Emma's last name is now Doe after she got married.
This difference makes it very difficult to migrate from Containers to arrays.
It is recommended to not share a mutable reference to a Collection accross a codebase.
If this is required for the correctness of your program, but you are migrating to Hack arrays, you can use HH\Lib\Ref<T>
.
Pass a Ref<dict<string, string>>
around your program instead of a Map<string, string>
.
This makes it obvious that you intend to mutate the dict.
When do two value Containers become separate things?
From the perspective of the programmer, as soon as you give the value a (new) name.
$emma = dict['first' => 'Emma', 'last' => 'Smith'];
$another_emma = $emma;
echo Str\format("$%s's last name is %s.\n", 'emma', $emma['last']);
$emma['last'] = 'Doe';
echo Str\format(
"$%s's last name has been changed to %s.\n",
'emma',
$emma['last'],
);
echo Str\format(
"$%s's last name has not been changed and is still %s.\n",
'another_emma',
$another_emma['last'],
);
$emma's last name is Smith.
$emma's last name has been changed to Doe.
$another_emma's last name has not been changed and is still Smith.
Within the assignment $another_emma = $emma
, a logical copy was made.
From the programmer's perspective, you now have two copies of the emma dict.
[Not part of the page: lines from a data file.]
-- ==== Sys2Proof/Machine/Collective.lean ====
section
/-! DEFINITION. The collective instructions (R301-R315): the invocation that runs them, the combine tree,
placements, and the failure of a phase. -/

namespace Sys2Proof.Machine

open Sys2Proof

/-! ## The invocation (R301-R303) -/

/-- The port of a timer invocation (R303). -/
def timerPort : Nat := 0xFF

/-- Register k(i). -/
def Invocation.reg (v : Invocation) (i : Nat) : DWord := v.k.getD i 0

def Invocation.setReg (v : Invocation) (i : Nat) (x : DWord) : Invocation := { v with k := setAt v.k i x }

/-- A fragment field (R303). -/
def State.fragField (s : State) (w : Window) (v : Invocation) (code : Nat) : Nat :=
  let g := v.frag
  if v.timer then (match code with | 0 => 0xFFFF | 4 => timerPort | 5 => v.phase | _ => 0)
  else match code with
    | 0 => (w.contributor (s.senderEntry g)).getD 0xFFFF
    | 1 => g.off
    | 2 => g.data.length
    | 3 => g.seq
    | 4 => g.port
    | _ => v.phase

/-- Source a (R304). -/
def srcA (s : State) (w : Window) (v : Invocation) (c : CFields) : DWord :=
  if c.fa then BitVec.ofNat 64 (s.fragField w v c.a.toNat) else v.reg c.a.toNat

/-- Source b (R304). -/
def srcB (v : Invocation) (c : CFields) : DWord := if c.ib then c.imm.signExtend 64 else v.reg c.b.toNat

/-- The registers of an invocation at its start (R302). -/
def startRegs (w : Window) : List DWord :=
  List.replicate 8 0 ++ (List.range 8).map fun i => BitVec.ofNat 64 (w.param i)

/-- What a collective instruction does. -/
inductive CRes where
  /-- The invocation goes on, after the state and window around it. -/
  | go (s : State) (w : Window) (v : Invocation)
  /-- It ends. -/
  | done (s : State) (w : Window)
  /-- It is suspended, to resume at an instruction (R307). -/
  | suspend (v : Invocation)
  /-- The phase fails with a code of R305. -/
  | fail (code : Nat)

/-! ## Ends (R301, R305, R307) -/

/-- Fragments dropped as late. -/
def Window.drops (w : Window) (n : Nat) : Window := { w with late := min 0xFFFF (w.late + n) }

/-- The oldest suspended invocation that is due resumes, if any (R307). -/
def Window.resume (w : Window) : Window :=
  match w.suspended.find? fun v => v.due with
  | some v => { w with running := some { v with due := false }, suspended := w.suspended.erase v }
  | none => { w with running := none }

/-- The running invocation has ended: every suspended one is due (R307). -/
def Window.next (w : Window) : Window :=
  Window.resume { w with suspended := w.suspended.map fun v => { v with due := true } }

/-- A phase fails (R305): its latch is completed once its placements are performed. Outside an ARMED phase
only the invocation ends (DEDUCED log 54). -/
def State.failPhase (s : State) (n code : Nat) : State :=
  let w := s.window n
  if w.state ≠ .armed then s.setWindow n w.next
  else
    (s.returnColl w).setWindow n
      ({ w with state := .failed, failCode := code, failSignal := true, sigs := [], queue := [], running := none,
                suspended := [] }.drops w.queue.length)

/-- The steps that one invocation may run (R305) (DEDUCED log 53). -/
def stepLimit : Nat := 256

/-- Run an instruction of the invocation that a window's executor runs. The last step before STEPS has its effect (R305). -/
def withInvocation (s : State) (k : State → Window → Invocation → CRes) : Host.Outcome State Fault Refusal :=
  match s.cur with
  | .executor n =>
    let w := s.window n
    match w.running with
    | none => .fault .noInvocation
    | some v =>
      .next (match k s w { v with pc := v.pc + 1, steps := v.steps + 1 } with
        | .go s w v => if stepLimit ≤ v.steps then (s.setWindow n w).failPhase n 2 else s.setWindow n { w with running := some v }
        | .done s w => s.setWindow n w.next
        | .suspend v =>
          if stepLimit ≤ v.steps then s.failPhase n 2
          else if w.state = .armed then s.setWindow n (Window.resume { w with suspended := w.suspended ++ [v] })
          else s.setWindow n w.next
        | .fail code => s.failPhase n code)
  | _ => .fault .noInvocation

/-- An instruction that writes register D. -/
def collResult (c : CFields) (s : State) (h : State → Window → Invocation → DWord) : Host.Outcome State Fault Refusal :=
  withInvocation s fun s w v => .go s w (v.setReg c.d.toNat (h s w v))

/-! ## Control and arithmetic (R307) -/

/-- The target in IMM[7:0]. -/
def collTarget (c : CFields) : Nat := bits c.imm 0 8

/-- CNOP (R306). -/
def execCnop (_c : CFields) (s : State) : Host.Outcome State Fault Refusal := withInvocation s fun s w v => .go s w v

/-- CJMP (R307). -/
def execCjmp (c : CFields) (s : State) : Host.Outcome State Fault Refusal :=
  withInvocation s fun s w v => .go s w { v with pc := collTarget c }

/-- CBR (R307). -/
def execCbr (c : CFields) (s : State) : Host.Outcome State Fault Refusal :=
  withInvocation s fun s w v =>
    .go s w (if decide (srcA s w v c ≠ 0) != c.op.getLsbD 0 then { v with pc := collTarget c } else v)

/-- CEND (R307). -/
def execCend (_c : CFields) (s : State) : Host.Outcome State Fault Refusal := withInvocation s fun s w _ => .done s w

/-- CYIELD (R307). -/
def execCyield (c : CFields) (s : State) : Host.Outcome State Fault Refusal :=
  withInvocation s fun _ _ v => .suspend { v with pc := collTarget c }

/-- CMOV (R307). -/
def execCmov (c : CFields) (s : State) : Host.Outcome State Fault Refusal := collResult c s fun s w v => srcA s w v c

/-- CLDI (R307). -/
def execCldi (c : CFields) (s : State) : Host.Outcome State Fault Refusal := collResult c s fun _ _ _ => c.imm.signExtend 64

/-- CADD (R307). -/
def execCadd (c : CFields) (s : State) : Host.Outcome State Fault Refusal :=
  collResult c s fun s w v => srcA s w v c + srcB v c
The hhvm engine is free to defer this copy at runtime until changes would be observable.
If you'd never change any elements of $emma
, $another_emma
could point to the same memory as $emma
.
This saves memory and time.
However, when you modify $emma
, $another_emma
MUST NOT reflect these changes.
This optimization is called Copy on Write or CoW
for short.
This is also why you'll sometimes hear that arrays have copy-on-write semantics.
This is however an implementation detail.
HHVM could just make a copy every time a logical copy is made and be correct.